/-- Digits read as bytes write the number that they write as characters. -/
theorem digitsNumber_map_asciiByte {cs : List Char} (h : ∀ c ∈ cs, c.isDigit = true) :
    digitsNumber (cs.map asciiByte) = Nat.ofDigitChars 10 cs 0 := by
  rw [digitsNumber, List.foldl_map, Nat.ofDigitChars_eq_foldl]
  refine List.foldl_ext _ _ _ fun acc c hc => ?_
  rw [toNat_asciiByte_of_isDigit (h c hc), Nat.mul_comm]
  rfl

/-- A decimal numeral writes its number. -/
theorem digitsNumber_decimal (k : Nat) : digitsNumber (decimal k) = k := by
  rw [decimal, digitsNumber_map_asciiByte fun c hc => Nat.isDigit_of_mem_toDigits (by decide) (by decide) hc,
    Nat.ofDigitChars_ten_toDigits]

/-- A decimal numeral has as many digits as its number needs. -/
theorem length_decimal_le_iff (k : Nat) {n : Nat} (hn : 0 < n) : (decimal k).length ≤ n ↔ k < 10 ^ n := by
  rw [decimal, List.length_map, Nat.length_toDigits_le_iff (by decide) hn]

/-- A decimal numeral has no leading zero: one digit fewer would not hold its number. -/
theorem decimal_no_leading_zero (k : Nat) : (decimal k).length = 1 ∨ 10 ^ ((decimal k).length - 1) ≤ k := by
  have hpos : 0 < (decimal k).length := by
    rw [decimal, List.length_map]
    exact Nat.length_toDigits_pos
  refine or_iff_not_imp_left.2 fun hne => ?_
  have hshort := (length_decimal_le_iff k (n := (decimal k).length - 1) (by omega)).not
  omega

/-! ## The four digits of a fraction (R60) -/

/-- Leading zeros do not change the number written. -/
theorem digitsNumber_leftpad (n : Nat) (text : List Byte) :
    digitsNumber (text.leftpad n (asciiByte '0')) = digitsNumber text := by
  rw [List.leftpad, digitsNumber, List.foldl_append]
  congr 1
  induction n - text.length with
  | zero => rfl
  | succ m ih => rw [List.replicate_succ, List.foldl_cons]; exact ih

/-- Every byte of `dec4` is a digit: of the numeral, or a zero before it. -/
theorem isDigitByte_of_mem_dec4 {k : Nat} {b : Byte} (hb : b ∈ dec4 k) : IsDigitByte b := by
  rcases List.mem_append.1 hb with hzero | hdec
  · rw [List.eq_of_mem_replicate hzero]
    decide
  · exact isDigitByte_of_mem_decimal hdec

/-- A number up to 9999 is written in four digits. -/
theorem length_dec4 {k : Nat} (hk : k ≤ 9999) : (dec4 k).length = 4 := by
  have hle : (decimal k).length ≤ 4 := (length_decimal_le_iff k (by decide)).2 (by omega)
  rw [dec4, List.length_leftpad, max_eq_left hle]

/-- A number above 9999 is written as its numeral. -/
theorem dec4_eq_decimal {k : Nat} (hk : 9999 < k) : dec4 k = decimal k := by
  have hlong : ¬ (decimal k).length ≤ 4 := (length_decimal_le_iff k (by decide)).not.2 (by omega)
  rw [dec4, List.leftpad, Nat.sub_eq_zero_of_le (by omega), List.replicate_zero, List.nil_append]

/-- Settles O32: the numeral is the library's digits of the number, `dec4` puts zeros before it, and the texts of a line are
read off their definitions, none of which reads `diff`. -/
theorem numbersAsText : Obligations.NumbersAsText :=
  ⟨frac4_le,
    fun k => ⟨fun _ => isDigitByte_of_mem_decimal, digitsNumber_decimal k, decimal_no_leading_zero k⟩,
    fun k => ⟨fun _ => isDigitByte_of_mem_dec4, (digitsNumber_leftpad 4 _).trans (digitsNumber_decimal k),
      length_dec4, dec4_eq_decimal⟩,
    fun _ => ⟨rfl, rfl, rfl, rfl, textBeforeArg, textBetween 1, textBetween 2, textBetween 3, textAfterRel, rfl⟩,
    fun _ _ => rfl⟩

end Sys2Proof.Machine
end

section
/-!
PROOF. The exceptional conditions and the idle block (60_exceptions.md R67, 70_reset_and_hazards.md R77).
-/

namespace Sys2Proof.Machine

/-! ## A step by what the host does next (R77, R83) -/

/-- With no host input pending the block idles (R77). -/
theorem step_of_host_nil (s : State) (h : s.host = []) : step s = .next s := by
  simp only [step, serveNext, h]

/-- A step whose input is a command word takes the input off the host's list and accepts the word (R83). -/
theorem step_of_host_command (s : State) (w : Word) (rest : List HostInput) (h : s.host = .command w :: rest) :
    step s = acceptWord w (s.setHost rest) := by
  simp only [step, serveNext, h, serve]

/-- Settles O34: the step accepts the word with the input taken off, and accepting a word that decodes to no command raises
`IL` alone. -/
theorem illegalWordSetsOnlyIL : Obligations.IllegalWordSetsOnlyIL := by
  intro s w rest r hhost hdecode
  rw [step_of_host_command s w rest hhost, acceptWord_of_error _ hdecode, raise_eq]
  rfl

/-- Settles O35: a step with an empty host list is the idle case of the sequencer. -/
theorem idleBlockHoldsItsState : Obligations.IdleBlockHoldsItsState :=
  step_of_host_nil

end Sys2Proof.Machine
end

section
/-!
PROOF. The word of a command as one number and as its fields, and decoding as the inverse of encoding (30_encoding.md R40 to R44).
-/

namespace Sys2Proof

/-- A 4-bit field loses no bit when it is moved up by at most 28 places. -/
theorem toNat_toWord_shiftLeft (n : Nibble) {k : Nat} (hk : k ≤ 28) : (n.toWord <<< k).toNat = n.toNat <<< k := by
  have hlt : n.toNat * 2 ^ k < 2 ^ 32 := calc
    n.toNat * 2 ^ k < 2 ^ 4 * 2 ^ k := Nat.mul_lt_mul_of_pos_right n.isLt (by positivity)
    _ = 2 ^ (4 + k) := (Nat.pow_add 2 4 k).symm
    _ ≤ 2 ^ 32 := Nat.pow_le_pow_right (by decide) (by omega)
  rw [BitVec.toNat_shiftLeft, Machine.toNat_nibble_toWord, Nat.shiftLeft_eq, Nat.mod_eq_of_lt hlt]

☆ ☆ ☆ ☆ ☆

Each line in the entries above, starting at the line with "four digits. -/" and ending at the line with "theorem step_of_host_command (s", is to be printed exactly, and only those lines.

→ EXERCISE OUTPUT:
/-- A number up to 9999 is written in four digits. -/
theorem length_dec4 {k : Nat} (hk : k ≤ 9999) : (dec4 k).length = 4 := by
  have hle : (decimal k).length ≤ 4 := (length_decimal_le_iff k (by decide)).2 (by omega)
  rw [dec4, List.length_leftpad, max_eq_left hle]

/-- A number above 9999 is written as its numeral. -/
theorem dec4_eq_decimal {k : Nat} (hk : 9999 < k) : dec4 k = decimal k := by
  have hlong : ¬ (decimal k).length ≤ 4 := (length_decimal_le_iff k (by decide)).not.2 (by omega)
  rw [dec4, List.leftpad, Nat.sub_eq_zero_of_le (by omega), List.replicate_zero, List.nil_append]

/-- Settles O32: the numeral is the library's digits of the number, `dec4` puts zeros before it, and the texts of a line are
read off their definitions, none of which reads `diff`. -/
theorem numbersAsText : Obligations.NumbersAsText :=
  ⟨frac4_le,
    fun k => ⟨fun _ => isDigitByte_of_mem_decimal, digitsNumber_decimal k, decimal_no_leading_zero k⟩,
    fun k => ⟨fun _ => isDigitByte_of_mem_dec4, (digitsNumber_leftpad 4 _).trans (digitsNumber_decimal k),
      length_dec4, dec4_eq_decimal⟩,
    fun _ => ⟨rfl, rfl, rfl, rfl, textBeforeArg, textBetween 1, textBetween 2, textBetween 3, textAfterRel, rfl⟩,
    fun _ _ => rfl⟩

end Sys2Proof.Machine
end

section
/-!
PROOF. The exceptional conditions and the idle block (60_exceptions.md R67, 70_reset_and_hazards.md R77).
-/

namespace Sys2Proof.Machine

/-! ## A step by what the host does next (R77, R83) -/

/-- With no host input pending the block idles (R77). -/
theorem step_of_host_nil (s : State) (h : s.host = []) : step s = .next s := by
  simp only [step, serveNext, h]

/-- A step whose input is a command word takes the input off the host's list and accepts the word (R83). -/
theorem step_of_host_command (s : State) (w : Word) (rest : List HostInput) (h : s.host = .command w :: rest) :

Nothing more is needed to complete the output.